### ACTIVITY
Scan the data below for the string "instruction". Copy every line where it appears.

-- PROVIDED DATA follows --

/-! ### Bytes (R4, R56) -/

/-- The little-endian value of a list of bytes. -/
def leNat : List Byte → Nat
  | [] => 0
  | b :: bs => b.toNat + 256 * leNat bs

/-- `n` little-endian bytes of a number. -/
def leBytes : (n : Nat) → Nat → List Byte
  | 0, _ => []
  | n + 1, v => BitVec.ofNat 8 v :: leBytes n (v / 256)

/-- The parcels in a list of bytes; trailing bytes that fill no parcel are dropped. -/
def parcelsOf : List Byte → List Nat
  | a :: b :: c :: d :: rest => leNat [a, b, c, d] :: parcelsOf rest
  | _ => []

/-- Decodes the instruction at the front of a list of bytes and returns the rest (R56). -/
def decodeBytes (bs : List Byte) : Except FieldFault (Instr × List Byte) :=
  let n := parcelCount (leNat (bs.take 4))
  if bs.length < 4 * n then .error .unassigned
  else
    match decode (parcelsOf (bs.take (4 * n))) with
    | .ok i => .ok (i, bs.drop (4 * n))
    | .error e => .error e

/-- The instruction whose bits are `w`, numbered from the least significant bit of the first parcel; parcels above
`nbits` are zero. -/
def decodeTableWord (nbits w : Nat) : Option Instr :=
  let bs := leBytes 24 (w % 2 ^ nbits)
  match decodeBytes bs with
  | .ok (i, _) => some i
  | .error _ => none

/-! ### The encoder -/

/-- One bit of an encoding. -/
def bit (b : Bool) : Nat := if b then 1 else 0

def nulCode : Nul → Nat | .none => 0 | .notTaken => 1 | .taken => 2

def fenceCode : FenceKind → Nat | .acq => 1 | .rel => 2 | .acqRel => 3

def encSR (major fn : Nat) (w : Bool) (d a b : Reg) : Nat :=
  major * 4 + d.val * 256 + a.val * 8192 + b.val * 262144 + fn * 8388608 + bit w * 1073741824

def encSI (major : Nat) (d a : Reg) (imm : Nat) : Nat := major * 4 + d.val * 256 + a.val * 8192 + imm * 262144

def encSB (cond : Nat) (a b : Reg) (nul : Nul) (disp : Nat) : Nat :=
  0x16 * 4 + a.val * 256 + b.val * 8192 + cond * 262144 + nulCode nul * 2097152 + disp * 8388608

/-- SYS: `f` is the value of bits 22:8. -/
def encSys (fn f : Nat) : Nat := 0x18 * 4 + f * 256 + fn * 8388608

def encSX (major opx idx b a d : Nat) : Nat :=
  major * 4 + d * 256 + a * 8192 + b * 262144 + opx * 8388608 + idx * 134217728

def encL (major : Nat) (d a : Reg) (ext lit : Nat) : List Nat :=
  [1 + major * 4 + d.val * 256 + a.val * 8192 + ext * 262144, lit]

def encOperand : Operand → Nat
  | .view vw row st cb => vw.val * 4 + row.val * 128 + st.val * 4096 + cb.val * 16384
  | .ring dep => 1 + dep.val * 4
  | .reg n => 2 + n.val * 4
  | .special n => 3 + n.val * 4

def encV (major fn : Nat) (v : VWord) : List Nat :=
  let lit := match v.s2 with | .lit _ => true | .op _ => false
  [2 + major * 4 + fn * 256 + bit v.tok.waitL * 16384 + bit v.tok.waitR * 32768 + bit v.tok.postL * 65536
     + bit v.tok.postR * 131072 + v.pm.val * 262144 + bit v.bit21 * 2097152 + v.mod.toNat * 4194304 + bit lit * 67108864
     + v.fmt.toNat * 134217728,
   encOperand v.d + encOperand v.s1 * 65536,
   match v.s2 with | .lit l => l.toNat | .op o => encOperand o + v.xfn.toNat * 65536]

def encM (major fn : Nat) (m : MWord) : List Nat :=
  [3 + major * 4 + fn * 256 + bit m.tok.waitL * 4096 + bit m.tok.waitR * 8192 + bit m.tok.postL * 16384
     + bit m.tok.postR * 32768 + m.aview.val * 65536 + m.acc.val * 2097152 + m.mrepM1.val * 8388608 + bit m.ft * 33554432
     + bit m.za * 67108864 + bit m.asc * 134217728,
   m.arow.toNat + m.akb.val * 4096 + m.wslot.val * 262144 + m.kstepM1.val * 16777216,
   m.afmt.toNat + m.bfmt.toNat * 32 + m.cfmt.toNat * 1024 + m.sview.val * 32768 + m.mod.toNat * 1048576,
   m.dview.val + m.drow.toNat * 32 + m.dfmt.toNat * 131072 + m.qview.val * 4194304,
   m.scale.toNat, 0]

/-- The parcels of an instruction (R58–R65); an event of the part has none. -/
def encode : Instr → List Nat
  | .add w d a b => [encSR 0 0 w d a b]
  | .sub w d a b => [encSR 0 1 w d a b]
  | .and w d a b => [encSR 0 2 w d a b]
  | .or w d a b => [encSR 0 3 w d a b]
  | .xor w d a b => [encSR 0 4 w d a b]
  | .andn w d a b => [encSR 0 5 w d a b]
  | .sll w d a b => [encSR 0 6 w d a b]
  | .srl w d a b => [encSR 0 7 w d a b]
  | .sra w d a b => [encSR 0 8 w d a b]
  | .rol w d a b => [encSR 0 9 w d a b]
  | .mul w d a b => [encSR 0 10 w d a b]
  | .mulh w d a b => [encSR 0 11 w d a b]
  | .mulhu w d a b => [encSR 0 12 w d a b]
  | .div w d a b => [encSR 0 13 w d a b]
  | .divu w d a b => [encSR 0 14 w d a b]
  | .rem w d a b => [encSR 0 15 w d a b]
  | .remu w d a b => [encSR 0 16 w d a b]
  | .min w d a b => [encSR 0 17 w d a b]
  | .max w d a b => [encSR 0 18 w d a b]
  | .minu w d a b => [encSR 0 19 w d a b]
  | .maxu w d a b => [encSR 0 20 w d a b]
  | .slt w d a b => [encSR 0 21 w d a b]
  | .sltu w d a b => [encSR 0 22 w d a b]
  | .seq w d a b => [encSR 0 23 w d a b]
  | .clz w d a => [encSR 0 24 w d a 0]
  | .ctz w d a => [encSR 0 25 w d a 0]
  | .popc w d a => [encSR 0 26 w d a 0]
  | .brev w d a => [encSR 0 27 w d a 0]
  | .bswap w d a => [encSR 0 28 w d a 0]
  | .movz w d a b => [encSR 0 29 w d a b]
  | .movn w d a b => [encSR 0 30 w d a b]
  | .addi d a imm => [encSI 1 d a imm.toNat]
  | .andi d a imm => [encSI 2 d a imm.toNat]
  | .ori d a imm => [encSI 3 d a imm.toNat]
  | .xori d a imm => [encSI 4 d a imm.toNat]
  | .slli d a sh => [encSI 5 d a sh.val]
  | .srli d a sh => [encSI 6 d a sh.val]
  | .srai d a sh => [encSI 7 d a sh.val]
  | .slti d a imm => [encSI 8 d a imm.toNat]
  | .sltiu d a imm => [encSI 9 d a imm.toNat]
  | .seqi d a imm => [encSI 10 d a imm.toNat]
  | .ldb d a imm => [encSI 11 d a imm.toNat]
  | .ldbu d a imm => [encSI 12 d a imm.toNat]
  | .ldh d a imm => [encSI 13 d a imm.toNat]
  | .ldhu d a imm => [encSI 14 d a imm.toNat]
  | .ldw d a imm => [encSI 15 d a imm.toNat]
  | .ldwu d a imm => [encSI 16 d a imm.toNat]
  | .ldd d a imm => [encSI 17 d a imm.toNat]
  | .stb d a imm => [encSI 18 d a imm.toNat]
  | .sth d a imm => [encSI 19 d a imm.toNat]
  | .stw d a imm => [encSI 20 d a imm.toNat]
  | .std d a imm => [encSI 21 d a imm.toNat]
  | .beq a b nul disp => [encSB 0 a b nul disp.toNat]
  | .bne a b nul disp => [encSB 1 a b nul disp.toNat]
  | .blt a b nul disp => [encSB 2 a b nul disp.toNat]
  | .bge a b nul disp => [encSB 3 a b nul disp.toNat]
  | .bltu a b nul disp => [encSB 4 a b nul disp.toNat]
  | .bgeu a b nul disp => [encSB 5 a b nul disp.toNat]
  | .bra nul disp => [encSB 6 0 0 nul disp.toNat]
  | .jalr d a imm => [encSI 23 d a imm.toNat]
  | .nop => [encSys 0 0]
  | .halt => [encSys 1 0]
  | .trap n => [encSys 2 n.toNat]
  | .rtt => [encSys 3 0]
  | .fence k sc => [encSys 4 (fenceCode k + 4096 * scopeCode sc)]
  | .qdrain m => [encSys 5 m.toNat]
  | .modeset v => [encSys 6 v.toNat]
  | .segb => [encSys 7 0]
  | .tmark => [encSys 8 0]
  | .gset a b => [encSys 9 (32 * a.val + 1024 * b.val)]
  | .gclr a b => [encSys 10 (32 * a.val + 1024 * b.val)]
  | .evpop d => [encSys 11 d.val]
  | .evpeek d => [encSys 12 d.val]
  | .tlbinv a b => [encSys 13 (32 * a.val + 1024 * b.val)]
  | .lbrk l => [encSys 14 l.val]
  | .csrr d idx => [encSI 25 d 0 idx.toNat]
  | .csrw d a idx => [encSI 26 d a idx.toNat]
  | .csrs d a idx => [encSI 27 d a idx.toNat]
  | .csrc d a idx => [encSI 28 d a idx.toNat]
  | .loop l rot fti a len => [29 * 4 + l.val * 256 + bit rot * 1024 + bit fti * 2048 + a.val * 8192 + len.toNat * 262144]
  | .semadd i sc a => [encSX 30 0 i.val 0 a.val (scopeCode sc)]
  | .semset i sc a => [encSX 30 1 i.val 0 a.val (scopeCode sc)]
  | .semwait i sc a => [encSX 30 2 i.val 0 a.val (scopeCode sc)]
  | .semrd d i => [encSX 30 3 i.val 0 0 d.val]
  | .semradd i sc a b => [encSX 30 4 i.val b.val a.val (scopeCode sc)]
  | .semmset i sc a b => [encSX 30 5 i.val b.val a.val (scopeCode sc)]
  | .pwbegin d p => [encSX 31 0 p.val 0 0 d.val]
  | .pwend p sc => [encSX 31 1 p.val (scopeCode sc) 0 0]
  | .pwnext d p sc => [encSX 31 2 p.val (scopeCode sc) 0 d.val]
  | .prbegin d p sc => [encSX 31 3 p.val (scopeCode sc) 0 d.val]
  | .prend p => [encSX 31 4 p.val 0 0 0]
  | .prnext d p sc => [encSX 31 5 p.val (scopeCode sc) 0 d.val]
  | .pquery d p => [encSX 31 6 p.val 0 0 d.val]
  | .racq d r sc => [encSX 32 0 r.val (scopeCode sc) 0 d.val]
  | .rpub r sc => [encSX 32 1 r.val (scopeCode sc) 0 0]
  | .rtake d r sc => [encSX 32 2 r.val (scopeCode sc) 0 d.val]
  | .rfree r sc => [encSX 32 3 r.val (scopeCode sc) 0 0]
  | .rclose r sc err => [encSX 32 4 r.val (scopeCode sc) 0 (bit err)]
  | .rbrk r => [encSX 32 5 r.val 0 0 0]
  | .rstat d r => [encSX 32 6 r.val 0 0 d.val]
  | .launch a => [encSX 33 0 0 0 a.val 0]
  | .launchs a => [encSX 33 1 0 0 a.val 0]
  | .vwset i a b => [encSX 34 0 i.val b.val a.val 0]
  | .vwget d i => [encSX 34 1 i.val 0 0 d.val]
  | .shpset a => [encSX 34 2 0 0 a.val 0]
  | .ftset i a => [encSX 34 3 i.val 0 a.val 0]
  | .mset i a b => [encSX 34 4 i.val b.val a.val 0]
  | .rotset i a => [encSX 34 5 i.val 0 a.val 0]
  | .li d v => encL 0 d 0 0 v.toNat
  | .lih d v => encL 1 d 0 0 v.toNat
  | .addil d a v => encL 2 d a 0 v.toNat
  | .andil d a v => encL 3 d a 0 v.toNat
  | .oril d a v => encL 4 d a 0 v.toNat
  | .xoril d a v => encL 5 d a 0 v.toNat
  | .jal d disp => encL 6 d 0 0 disp.toNat
  | .beqi a nul v disp => encL 7 0 a (0 + 8 * nulCode nul) (v.toNat + 65536 * disp.toNat)
  | .bnei a nul v disp => encL 7 0 a (1 + 8 * nulCode nul) (v.toNat + 65536 * disp.toNat)
  | .blti a nul v disp => encL 7 0 a (2 + 8 * nulCode nul) (v.toNat + 65536 * disp.toNat)
  | .bgei a nul v disp => encL 7 0 a (3 + 8 * nulCode nul) (v.toNat + 65536 * disp.toNat)
  | .bltui a nul v disp => encL 7 0 a (4 + 8 * nulCode nul) (v.toNat + 65536 * disp.toNat)
  | .bgeui a nul v disp => encL 7 0 a (5 + 8 * nulCode nul) (v.toNat + 65536 * disp.toNat)
  | .loopi l rot fti len count => encL 8 0 0 (l.val + 4 * bit rot + 8 * bit fti + 32 * len.toNat) count.toNat
  | .sege a sig => encL 9 0 a 0 sig.toNat
  | .vadd v => encV 0 0 v
  | .vsub v => encV 0 1 v
  | .vmul v => encV 0 2 v
  | .vfma v => encV 0 3 v
  | .vfms v => encV 0 4 v
  | .vfnma v => encV 0 5 v
  | .vmin v => encV 0 6 v
  | .vmax v => encV 0 7 v
  | .vabs v => encV 0 8 v
  | .vneg v => encV 0 9 v
  | .vaddsub v => encV 0 10 v
  | .vavg v => encV 0 11 v
  | .vmulh v => encV 0 12 v
  | .vshl v => encV 0 13 v
  | .vshr v => encV 0 14 v
  | .vsra v => encV 0 15 v
  | .vand v => encV 0 16 v
  | .vor v => encV 0 17 v
  | .vxor v => encV 0 18 v
  | .vnot v => encV 0 19 v
  | .vsel v => encV 0 20 v
  | .vmov v => encV 0 21 v
  | .vclamp v => encV 0 22 v
  | .vabsd v => encV 0 23 v
  | .vcmpeq v => encV 1 0 v
  | .vcmpne v => encV 1 1 v
  | .vcmplt v => encV 1 2 v
  | .vcmple v => encV 1 3 v
  | .vcmpgt v => encV 1 4 v
  | .vcmpge v => encV 1 5 v
  | .vclass v => encV 1 6 v
  | .vrcp v => encV 2 0 v
  | .vrsqrt v => encV 2 1 v
  | .vsqrt v => encV 2 2 v
  | .vexp2 v => encV 2 3 v
  | .vlog2 v => encV 2 4 v
  | .vexp v => encV 2 5 v
  | .vtanh v => encV 2 6 v
  | .vsigm v => encV 2 7 v
  | .vsilu v => encV 2 8 v
  | .vgelu v => encV 2 9 v
  | .vsin v => encV 2 10 v
  | .vcos v => encV 2 11 v
  | .vdiv v => encV 2 12 v
  | .vrsum v => encV 3 0 v
  | .vrmax v => encV 3 1 v
  | .vrmin v => encV 3 2 v
  | .vramax v => encV 3 3 v
  | .vcsum v => encV 3 4 v
  | .vcmax v => encV 3 5 v
  | .vscan v => encV 3 6 v
  | .vdot v => encV 3 7 v
  | .vtopk v => encV 4 0 v
  | .vsortr v => encV 4 1 v
  | .vmrgk v => encV 4 2 v
  | .vcompr v => encV 4 3 v
  | .vexpnd v => encV 4 4 v
  | .vbcast v => encV 5 0 v
  | .vtrans v => encV 5 1 v
  | .viota v => encV 5 2 v
  | .vgathr v => encV 5 3 v
  | .vscatr v => encV 5 4 v
  | .vcvt v => encV 6 0 v
  | .vrqnt v => encV 6 1 v
  | .vmxq v => encV 6 2 v
  | .vmxdq v => encV 6 3 v
  | .vunpk3 v => encV 6 4 v
  | .vpack3 v => encV 6 5 v
  | .vunpk4 v => encV 6 6 v
  | .vpack4 v => encV 6 7 v
  | .vsat v => encV 6 8 v
  | .vrnd v => encV 6 9 v
  | .pld v => encV 7 0 v
  | .pst v => encV 7 1 v
  | .pcomp v => encV 7 2 v
  | .pinv v => encV 7 3 v
  | .ppow v => encV 7 4 v
  | .prand v => encV 7 5 v
  | .pidn v => encV 7 6 v
  | .pcyc v => encV 7 7 v
  | .pxch v => encV 7 8 v
  | .vperm v => encV 7 9 v
  | .pcycv v => encV 7 10 v
  | .tld v => encV 8 0 v
  | .tldi v => encV 8 1 v
  | .tldw v => encV 8 2 v
  | .tpref v => encV 8 3 v
  | .sbind v => encV 8 4 v
  | .sadv v => encV 8 5 v
  | .wref v => encV 8 6 v
  | .tst v => encV 9 0 v
  | .tsti v => encV 9 1 v
  | .tstm v => encV 9 2 v
  | .cpy v => encV 10 0 v
  | .cpya v => encV 10 1 v
  | .cmcast v => encV 10 2 v
  | .catom v => encV 10 3 v
  | .cfill v => encV 10 4 v
  | .rnode v => encV 10 5 v
  | .rcont v => encV 10 6 v
  | .wstore v => encV 10 7 v
  | .mma m => encM 0 0 m
  | .mmas m => encM 0 1 m
  | .mmat m => encM 0 2 m
  | .mdrain m => encM 1 0 m
  | .mdrainmx m => encM 1 1 m
  | .mldac m => encM 1 2 m
  | .mclr m => encM 1 3 m
  | .wbld m => encM 2 0 m
  | .wbinv m => encM 2 1 m
  | .engineDispatch | .resultLanding | .group4ReadPromotion | .handlerTrap
  | .rttResume | .haltComplete | .modesetComplete | .qdrainComplete
  | .fenceAck | .semwaitSatisfied | .semRemoteService | .poolService
  | .ringService | .ringWaitServiced | .homeReplyArrival | .lateAccessArrival
  | .evqRecordArrival | .copyComplete | .copyDispatchFaultRecord | .memoryPortArrival
  | .nodeArmingRecord | .reductionPacketArrival | .nodeDeadline | .rootRecordWrite
  | .rcontAnswer | .iterationStart | .tlbMissResolved | .pageFaultResolved
  | .tlbinvComplete | .replayRereadDone | .wsBackstopRefresh | .wsRefreshEnd
  | .hbmRefresh | .patrolScrub | .hbmLaneRepair | .hbmRepairPauseEnd
  | .cxlPortFailure | .crossbarGrant | .d2dDelivery | .noticeWindow
  | .hubNotice | .multicastApply | .biryarFlitReceive | .biryarNack
  | .laneFallback | .portDown | .pathResend | .endToEndAck
  | .headerError | .packetAbandon | .coreStateParity | .activate
  | .cancel | .hostRegisterWrite | .vfEnable | .ebstatWrite
  | .ebceWrite | .kernNode | .kernelPlacement | .stagingComplete
  | .copyNode | .condNode | .loopNode | .joinNode
  | .signalNode | .endNode | .kernelEnd | .tenantPoolCreate
  | .preemptRequest | .preemptSave | .preemptWithdraw | .resumption
  | .powerOn | .moduleOsInit | .spdmRequest | .pldmReport
  | .pldmFwUpdate | .powerLimitSet | .thermalLimit | .lifeRecordUpdate
  | .kernelImageLoad | .tenantPoolDestroy | .coreOwnershipChange | .biryarPortTrained
  | .biryarStatusWrite | .vfDisable | .powerLoss => []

-- PROVIDED DATA concluded --

### ANSWER FOR THE TASK
/-- Decodes the instruction at the front of a list of bytes and returns the rest (R56). -/
/-- The instruction whose bits are `w`, numbered from the least significant bit of the first parcel; parcels above
/-- The parcels of an instruction (R58–R65); an event of the part has none. -/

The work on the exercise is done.